Les forêts sont mortes, les temples restent, sanctuaires bizarres qui proposent l’énigme éternelle au temps perdu de la science.

Juste en face de nous se dressait un de ces sphinx informes : grossier obélisque de granit qu’on pouvait prendre pour un spectre, debout au faîte des roches.

C’était là que debout aussi, livrant aux vents déchaînés le lin de son voile et les blondes tresses de sa chevelure, la Velléda inclinait devant l’éclair les branches de gui avec la serpe d’or. C’était là.

L’orage connaissait la puissance de sa voix virginale ; les flots en courroux obéissaient à son sourire.

C’était là. Autour d’elle se rangeait le sénat des prêtres à barbe blanche. Bélénus écoutait, vautré parmi les nuées ; et la Cybèle gauloise, nageant dans le brouillard, murmurait d’incompréhensibles oracles.

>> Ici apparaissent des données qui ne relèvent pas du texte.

-- ==== Sys2Proof/Laws/Ops.lean ====
section
/-! SUPPORT. What the shared operations can do: the transmitter, replies and requests, trips, and the report of a compressor stop. -/

namespace Sys2Proof.Machine

/-! ### The transmitter (12 R172) -/

/-- A transmitter that is sending takes nothing. -/
theorem Port.pump_busy {p : Port} (now : Nat) (h : p.tx.isSome) : p.pump now = p := by simp [Port.pump, h]

/-- A free transmitter with nothing to send stays free. -/
theorem Port.pump_nothing {p : Port} (now : Nat) (h : p.reply = none) (hr : p.reports = []) : p.pump now = p := by
  unfold Port.pump; split
  · rfl
  · simp [h, hr, Port.sendReport]

/-- Without a waiting report a free transmitter takes the reply that is ready. -/
theorem Port.pump_reply {p : Port} (now : Nat) (kind : Byte) (payload : List Byte) (h : p.tx = none) (hr : p.reports = [])
    (hk : p.reply = some (kind :: payload)) :
    p.pump now = { p with reply := none }.send now true (hostFrame kind payload) := by
  simp [Port.pump, h, hr, hk, Port.sendReply]

/-- All that a raised report can change. -/
theorem raise_eq (r : Report) (s : State) : ∃ reports dropped tx reply last, raise r s =
    { s with port :=
        { s.port with reports := reports, dropped := dropped, tx := tx, reply := reply, lastSent := last } } := by
  have hp : ∀ p : Port, ∃ reports dropped tx reply last, p.pump s.now =
      { p with reports := reports, dropped := dropped, tx := tx, reply := reply, lastSent := last } := by
    intro p
    have hs : ∀ p : Port, ∃ reports dropped tx reply last, p.sendReport s.now =
        { p with reports := reports, dropped := dropped, tx := tx, reply := reply, lastSent := last } := by
      intro p; unfold Port.sendReport; split <;> exact ⟨_, _, _, _, _, rfl⟩
    unfold Port.pump
    split
    · exact ⟨_, _, _, _, _, rfl⟩
    split
    · exact hs p
    split
    · unfold Port.sendReply; split <;> exact ⟨_, _, _, _, _, rfl⟩
    · exact hs p
  unfold raise Port.raise
  split
  · split
    · obtain ⟨a, b, c, d, e, h⟩ := hp { s.port with reports := s.port.reports ++ [r] }
      rw [h]; exact ⟨_, _, _, _, _, rfl⟩
    · exact ⟨_, _, _, _, _, rfl⟩
  · exact ⟨_, _, _, _, _, rfl⟩

/-- A report the mask does not select leaves no trace (12 R176). -/
theorem raise_masked {r : Report} {s : State} (h : maskSelects s.port.mask r = false) : raise r s = s := by
  simp [raise, Port.raise, h]

/-! ### The link (08 R122 to R124, R132) -/

/-- On a quiet line a frame begins, and nothing else changes. -/
theorem beginFrame_quiet {s : State} (h : lineQuiet s = true) (k : FrameKind) (b : List Byte) : beginFrame k b s =
    { s with link :=
        { s.link with frame := some ⟨k, b, s.now, s.now + linkFrameMs s.cfg.breakLength b.length, []⟩ } } := by
  simp [beginFrame, h]

/-- On a line that has been low the frame is abandoned. -/
theorem beginFrame_low {s : State} (h : lineQuiet s = false) (k : FrameKind) (b : List Byte) :
    beginFrame k b s = abandonFrame k s := by simp [beginFrame, h]

/-- No wake's round is due where none has been asked for. -/
theorem wakeRoundDue_none {s : State} (h : s.link.wakeRound = false) : wakeRoundDue s = false := by simp [wakeRoundDue, h]

/-- The low line is noted but for the time in which the part drives it itself. -/
theorem heardLow_eq (k : Link) (now : Nat) :
    k.heardLow now = { k with lowAt := if k.driven now then k.lowAt else some now } := by
  unfold Link.heardLow; split <;> rfl

/-- Bytes that arrive are kept with the frame, and the line was low with them. -/
theorem takeBytes_link (f : LinkFrame) (bytes : List Byte) (s : State) : (takeBytes f bytes s).link =
    { s.link with
      frame := some { f with arrived := f.arrived ++ bytes }
      lowAt := if bytes = [] ∨ s.link.driven s.now = true then s.link.lowAt else some s.now } := by
  unfold takeBytes noteLow
  rw [heardLow_eq]
  by_cases h : bytes = [] <;> simp [h]

/-- A byte read back as it was sent does not differ. -/
theorem differsAt_sent {bytes : List Byte} {n : Nat} {b : Byte} {samples : BitVec 33} (h : bytes[n]? = some b)
    (hs : readBits samples = sentBits b) : differsAt bytes n samples = false := by simp [differsAt, h, hs]

/-! ### The host receiver (12 R170) -/

/-- The receiver takes one list of bytes and then another as it takes both in one. -/
theorem Receiver.run_append (now : Nat) (r : Receiver) (a b : List HostByte) :
    r.run now (a ++ b) = (((r.run now a).1.run now b).1, (r.run now a).2 ++ ((r.run now a).1.run now b).2) := by
  induction a generalizing r with
  | nil => rfl
  | cons x a ih =>
    simp only [List.cons_append, Receiver.run, ih]
    split <;> simp

/-- A hunting receiver discards every byte that is no good H'A5. -/
theorem Receiver.run_junk (now : Nat) (junk : List HostByte) (h : ∀ b ∈ junk, b.value ≠ 0xA5 ∨ b.stop = false) :
    Receiver.hunting.run now junk = (.hunting, []) := by
  induction junk with
  | nil => rfl
  | cons b rest ih =>
    have hb : huntByte now b = .hunting := by
      rcases h b (by simp) with h | h
      · have : ¬ b.value = 165#8 := h
        simp [huntByte, this]
      · simp [huntByte, h]
    simp [Receiver.run, Receiver.byte, hb, ih fun x hx => h x (by simp [hx])]

/-! ### The line filters (01 R12) -/

/-- Each line goes through its own filter: all that the samples of a bit do. -/
theorem BusFilter.through_eq (f : BusFilter) (samples : List BusSample) :
    f.through samples =
      ⟨(samples.map BusSample.line).foldl LineFilter.sample f.line, (samples.map BusSample.other).foldl LineFilter.sample f.other⟩ := by
  induction samples generalizing f with
  | nil => rfl
  | cons x rest ih => exact ih (f.sample x)

/-- Two samples of a line that agree set its accepted level, whatever came before. -/
theorem LineFilter.sample_agree (f : LineFilter) (b : Bool) : (f.sample b).sample b = ⟨b, b⟩ := by simp [LineFilter.sample]

/-- A single sample between samples of the accepted level is not seen. -/
theorem LineFilter.sample_spike (b : Bool) : ((⟨b, b⟩ : LineFilter).sample (!b)).sample b = ⟨b, b⟩ := by cases b <;> rfl

/-- Bits of two agreeing samples each are read as they are, whatever the other line does. -/
theorem BusFilter.bits_agree (f : BusFilter) (bits : List (Bool × Bool × Bool)) :
    (f.bits (bits.map fun b => [⟨b.1, b.2.1⟩, ⟨b.1, b.2.2⟩])).2 = bits.map Prod.fst := by
  induction bits generalizing f with
  | nil => rfl
  | cons b rest ih => simp [BusFilter.bits, BusFilter.through, BusFilter.sample, LineFilter.sample_agree, ih]

/-! ### Requests (12 R171) -/

/-- A host command offers its request, and some of them end as every command that changes the blocks does. -/
theorem exec_request {c : Instr} {r : Request} (s : State) (h : requestOfCommand c = some r) :
    exec c s = .next (finish (offer r s)) ∨ exec c s = .next (offer r s) := by
  cases c
  case unknownKind k =>
    have hk : (if within k.toNat 1 15 then none else some (Request.unknownKind k)) = some r := h
    right
    show Host.Outcome.next (if within k.toNat 1 15 then s else offer (.unknownKind k) s) = _
    split at hk
    · cases hk
    · rename_i hh; rw [if_neg hh]; cases hk; rfl
  all_goals first
    | exact Option.noConfusion rfl (heq_of_eq h)
    | (replace h := Option.some.inj h; subst h; first | exact .inr rfl | exact .inl rfl)

/-- The reply of a request taken by an idle port is under way at once. -/
theorem handReply_idle {s : State} (h : PortIdle s) (r : Request) (st : Status) (body : List Byte) :
    handReply r.kind st body (toStage r .replying s) = answered s r st body := by
  obtain ⟨-, h2, h3, h4⟩ := h
  unfold handReply Port.handReply toStage answered
  have hf : ∀ b, flagsByte b false = flagByte b := by decide
  simp [Port.pump, Port.sendReply, Port.send, h2, h4, hf, replyKind]
  exact h3.symm

/-- A port with no request in service takes an offered request. -/
theorem offer_free {s : State} (h : s.port.service = none) (r : Request) :
    offer r s = perform r (toStage r .replying s) := by
  unfold offer; simp [h, takeRequest]

/-- A zone's byte reads as the zone. -/
@[simp] theorem zoneOf_byte (z : ZoneId) : zoneOf (byte z.val) = some z := by revert z; decide

/-- A byte above 7 names no zone. -/
theorem zoneOf_none {z : Byte} (h : 7 < z.toNat) : zoneOf z = none := by unfold zoneOf; rw [dif_neg]; omega

/-! ### Trips (10 R158) -/

/-- The histories after one is replaced. -/
theorem hist_get_set (h : Histories) (k j : TripKind) (l : List Nat) :
    (h.set k l).get j = if j = k then l else h.get j := by
  cases k <;> cases j <;> rfl

/-- The history and LOCKOUT after a recorded trip. -/
theorem recordTrip_hist (k : TripKind) (stopping : Bool) (s : State) :
    (recordTrip k stopping s).prot.hist = s.prot.hist.set k (recordTime (s.prot.hist.get k) (clockSeconds s)) ∧
      (recordTrip k stopping s).prot.lockout =
        (s.prot.lockout || decide (3 ≤ (recordTime (s.prot.hist.get k) (clockSeconds s)).length)) := by
  have hk : ∀ {t u : State}, kept t = kept u → t.prot.hist = u.prot.hist ∧ t.prot.lockout = u.prot.lockout :=
    fun h => ⟨congrArg Kept.hist h, congrArg Kept.lockout h⟩
  unfold recordTrip
  dsimp only
  constructor
  · (repeat' split) <;>
      simp only [(hk (kept_lockoutSet _)).1, (hk (kept_joinStops _ _)).1, (hk (kept_raise _ _)).1,
        (hk (kept_requestPass _)).1]
  · (repeat' split) <;>
      simp only [(hk (kept_lockoutSet _)).2, (hk (kept_joinStops _ _)).2, (hk (kept_raise _ _)).2,
        (hk (kept_requestPass _)).2] <;>
      cases s.prot.lockout <;> simp_all

/-! ### The report of a compressor stop (09 R143) -/

/-- All that the end of a retry pause changes. -/
theorem Blower.leavePause_eq (b : Blower) (now : Nat) :
    ∃ r, b.leavePause now = { b with retryFrom := none, rampFrom := r } := by
  unfold Blower.leavePause
  split
  · exact ⟨now, rfl⟩
  · have h : b.retryFrom = none := by simp_all
    exact ⟨b.rampFrom, by rw [← h]⟩

/-- A stop that releases no cold-blow hold leaves the hold clear. -/
theorem Blower.stopReported_coldBlow {b : Blower} (h : b.coldBlow = false) (now : Nat) (t : List BlowerPoint)
    (m : Option Mode) : (b.stopReported now t m).coldBlow = false := by
  obtain ⟨r, hr⟩ := b.leavePause_eq now
  unfold Blower.stopReported Blower.turnOff
  rw [hr]
  (repeat' split) <;> exact h

/-- All that the report of a compressor stop changes where no cold-blow hold is set. -/
theorem stopReport_eq {s : State} (h : s.blower.coldBlow = false) : stopReport s =
    { s with
      arb := if s.arb.mode = .rest ∧ s.arb.restStart = none then { s.arb with restStart := some s.now } else s.arb
      blower := s.blower.stopReported s.now s.cfg.table s.seq.stopping
      seq := { s.seq with runStart := none, minOffFrom := s.now, minOffDone := false } } := by
  have hb := Blower.stopReported_coldBlow h s.now s.cfg.table s.seq.stopping
  unfold stopReport restStartPoint restartMinOff
  dsimp only
  split <;> simp [hb]

end Sys2Proof.Machine
end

C’était bien là. Le vent y garde comme un écho du sacré murmure des chênes vieillards, et voyez : à cette table inclinée que supportent trois quartiers de granit, voici encore la rigole par où coulait le sang chaud et rouge de l’adolescent égorgé. Les dieux du meurtre buvaient le sang.

Groix est restée ce qu’elle était en ces jours païens : l’île des tempêtes, la forteresse qu’assiège sans cesse et toujours en vain l’Océan. Elle n’a point de port proprement dit : on y aborde par le beau temps dans trois criques misérables où les bateaux ont grande peine à se garer ; par le mauvais temps, on n’y aborde pas du tout : j’entends les bateaux du dehors, car les bateaux de Groix se gréent avec de la corde de pendu. Les roches ne les cassent pas ; ce sont eux qui cassent les roches.